[Stored data]
────────────────
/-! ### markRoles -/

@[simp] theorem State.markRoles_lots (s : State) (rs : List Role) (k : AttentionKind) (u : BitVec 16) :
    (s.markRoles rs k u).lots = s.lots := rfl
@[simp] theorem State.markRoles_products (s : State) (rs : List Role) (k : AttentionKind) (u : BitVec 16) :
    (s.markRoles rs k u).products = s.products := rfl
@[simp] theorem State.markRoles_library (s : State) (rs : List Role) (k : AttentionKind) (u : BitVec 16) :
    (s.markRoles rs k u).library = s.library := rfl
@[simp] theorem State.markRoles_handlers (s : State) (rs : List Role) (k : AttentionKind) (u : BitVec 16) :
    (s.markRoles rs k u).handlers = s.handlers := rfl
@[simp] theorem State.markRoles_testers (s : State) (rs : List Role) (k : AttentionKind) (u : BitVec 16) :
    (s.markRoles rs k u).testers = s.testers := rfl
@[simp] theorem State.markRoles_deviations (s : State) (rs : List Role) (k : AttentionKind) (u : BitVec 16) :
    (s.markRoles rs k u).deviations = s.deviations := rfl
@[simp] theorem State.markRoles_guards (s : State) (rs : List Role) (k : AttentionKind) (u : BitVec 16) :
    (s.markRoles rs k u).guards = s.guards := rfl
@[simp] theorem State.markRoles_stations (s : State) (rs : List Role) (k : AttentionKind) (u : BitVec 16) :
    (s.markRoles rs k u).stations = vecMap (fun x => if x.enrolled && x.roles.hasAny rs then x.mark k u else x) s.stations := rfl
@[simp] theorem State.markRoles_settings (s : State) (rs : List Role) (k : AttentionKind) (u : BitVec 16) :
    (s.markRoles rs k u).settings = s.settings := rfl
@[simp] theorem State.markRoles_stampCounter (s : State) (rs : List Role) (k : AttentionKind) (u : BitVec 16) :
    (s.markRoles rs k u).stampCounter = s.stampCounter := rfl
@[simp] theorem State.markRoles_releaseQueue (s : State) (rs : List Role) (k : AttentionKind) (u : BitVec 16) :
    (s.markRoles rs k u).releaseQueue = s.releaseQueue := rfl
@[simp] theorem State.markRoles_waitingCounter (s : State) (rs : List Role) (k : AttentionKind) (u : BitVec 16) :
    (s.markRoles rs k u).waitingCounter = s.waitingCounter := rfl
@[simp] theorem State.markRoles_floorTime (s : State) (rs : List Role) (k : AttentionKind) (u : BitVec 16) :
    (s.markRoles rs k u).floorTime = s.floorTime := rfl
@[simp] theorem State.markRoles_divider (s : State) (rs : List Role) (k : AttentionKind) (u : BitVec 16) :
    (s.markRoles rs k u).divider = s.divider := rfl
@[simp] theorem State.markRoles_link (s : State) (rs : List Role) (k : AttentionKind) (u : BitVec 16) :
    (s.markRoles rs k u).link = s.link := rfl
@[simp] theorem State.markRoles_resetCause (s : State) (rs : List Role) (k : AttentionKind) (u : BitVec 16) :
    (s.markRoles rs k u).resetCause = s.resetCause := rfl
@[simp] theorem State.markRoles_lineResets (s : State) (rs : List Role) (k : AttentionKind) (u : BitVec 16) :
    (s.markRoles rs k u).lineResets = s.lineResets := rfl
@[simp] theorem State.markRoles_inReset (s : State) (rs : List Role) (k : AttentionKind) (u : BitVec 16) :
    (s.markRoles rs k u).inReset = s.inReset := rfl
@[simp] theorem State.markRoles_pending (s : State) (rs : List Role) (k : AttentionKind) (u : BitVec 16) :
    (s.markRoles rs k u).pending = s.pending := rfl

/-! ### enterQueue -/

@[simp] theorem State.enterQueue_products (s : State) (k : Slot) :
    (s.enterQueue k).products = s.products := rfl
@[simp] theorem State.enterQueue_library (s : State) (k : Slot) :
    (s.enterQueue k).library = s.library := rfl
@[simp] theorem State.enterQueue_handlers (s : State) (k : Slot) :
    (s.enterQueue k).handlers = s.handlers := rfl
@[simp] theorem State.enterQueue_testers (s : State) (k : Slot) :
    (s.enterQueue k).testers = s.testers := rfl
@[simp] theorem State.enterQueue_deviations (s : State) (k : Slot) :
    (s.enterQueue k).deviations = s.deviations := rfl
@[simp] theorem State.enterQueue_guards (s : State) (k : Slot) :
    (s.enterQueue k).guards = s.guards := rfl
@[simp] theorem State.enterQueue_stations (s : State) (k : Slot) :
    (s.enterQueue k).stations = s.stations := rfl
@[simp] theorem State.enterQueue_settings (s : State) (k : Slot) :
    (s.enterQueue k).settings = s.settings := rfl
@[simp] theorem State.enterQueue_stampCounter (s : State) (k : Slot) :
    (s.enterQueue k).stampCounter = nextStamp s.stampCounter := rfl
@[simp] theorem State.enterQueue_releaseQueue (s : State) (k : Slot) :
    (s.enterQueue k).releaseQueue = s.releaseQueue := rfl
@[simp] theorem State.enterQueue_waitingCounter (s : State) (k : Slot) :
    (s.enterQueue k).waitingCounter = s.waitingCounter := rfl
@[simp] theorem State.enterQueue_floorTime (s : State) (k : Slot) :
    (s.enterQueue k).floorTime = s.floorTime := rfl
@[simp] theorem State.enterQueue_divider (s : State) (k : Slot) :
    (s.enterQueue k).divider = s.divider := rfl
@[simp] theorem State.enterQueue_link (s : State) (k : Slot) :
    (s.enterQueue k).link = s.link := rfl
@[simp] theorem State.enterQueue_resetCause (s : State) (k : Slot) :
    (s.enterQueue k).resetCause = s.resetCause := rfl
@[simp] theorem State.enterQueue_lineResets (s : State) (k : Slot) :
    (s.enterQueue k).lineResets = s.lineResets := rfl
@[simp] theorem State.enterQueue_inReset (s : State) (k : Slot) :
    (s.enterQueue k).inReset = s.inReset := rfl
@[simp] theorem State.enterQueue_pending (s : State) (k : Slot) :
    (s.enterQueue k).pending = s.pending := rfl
────────────────
[Exercise goal]
All that is wanted is the stretch of lines above from the one containing "theorem State.markRoles_resetCause (s" through the one containing "theorem State.enterQueue_settings (s", duplicated exactly.

[Exercise output]
@[simp] theorem State.markRoles_resetCause (s : State) (rs : List Role) (k : AttentionKind) (u : BitVec 16) :
    (s.markRoles rs k u).resetCause = s.resetCause := rfl
@[simp] theorem State.markRoles_lineResets (s : State) (rs : List Role) (k : AttentionKind) (u : BitVec 16) :
    (s.markRoles rs k u).lineResets = s.lineResets := rfl
@[simp] theorem State.markRoles_inReset (s : State) (rs : List Role) (k : AttentionKind) (u : BitVec 16) :
    (s.markRoles rs k u).inReset = s.inReset := rfl
@[simp] theorem State.markRoles_pending (s : State) (rs : List Role) (k : AttentionKind) (u : BitVec 16) :
    (s.markRoles rs k u).pending = s.pending := rfl

/-! ### enterQueue -/

@[simp] theorem State.enterQueue_products (s : State) (k : Slot) :
    (s.enterQueue k).products = s.products := rfl
@[simp] theorem State.enterQueue_library (s : State) (k : Slot) :
    (s.enterQueue k).library = s.library := rfl
@[simp] theorem State.enterQueue_handlers (s : State) (k : Slot) :
    (s.enterQueue k).handlers = s.handlers := rfl
@[simp] theorem State.enterQueue_testers (s : State) (k : Slot) :
    (s.enterQueue k).testers = s.testers := rfl
@[simp] theorem State.enterQueue_deviations (s : State) (k : Slot) :
    (s.enterQueue k).deviations = s.deviations := rfl
@[simp] theorem State.enterQueue_guards (s : State) (k : Slot) :
    (s.enterQueue k).guards = s.guards := rfl
@[simp] theorem State.enterQueue_stations (s : State) (k : Slot) :
    (s.enterQueue k).stations = s.stations := rfl
@[simp] theorem State.enterQueue_settings (s : State) (k : Slot) :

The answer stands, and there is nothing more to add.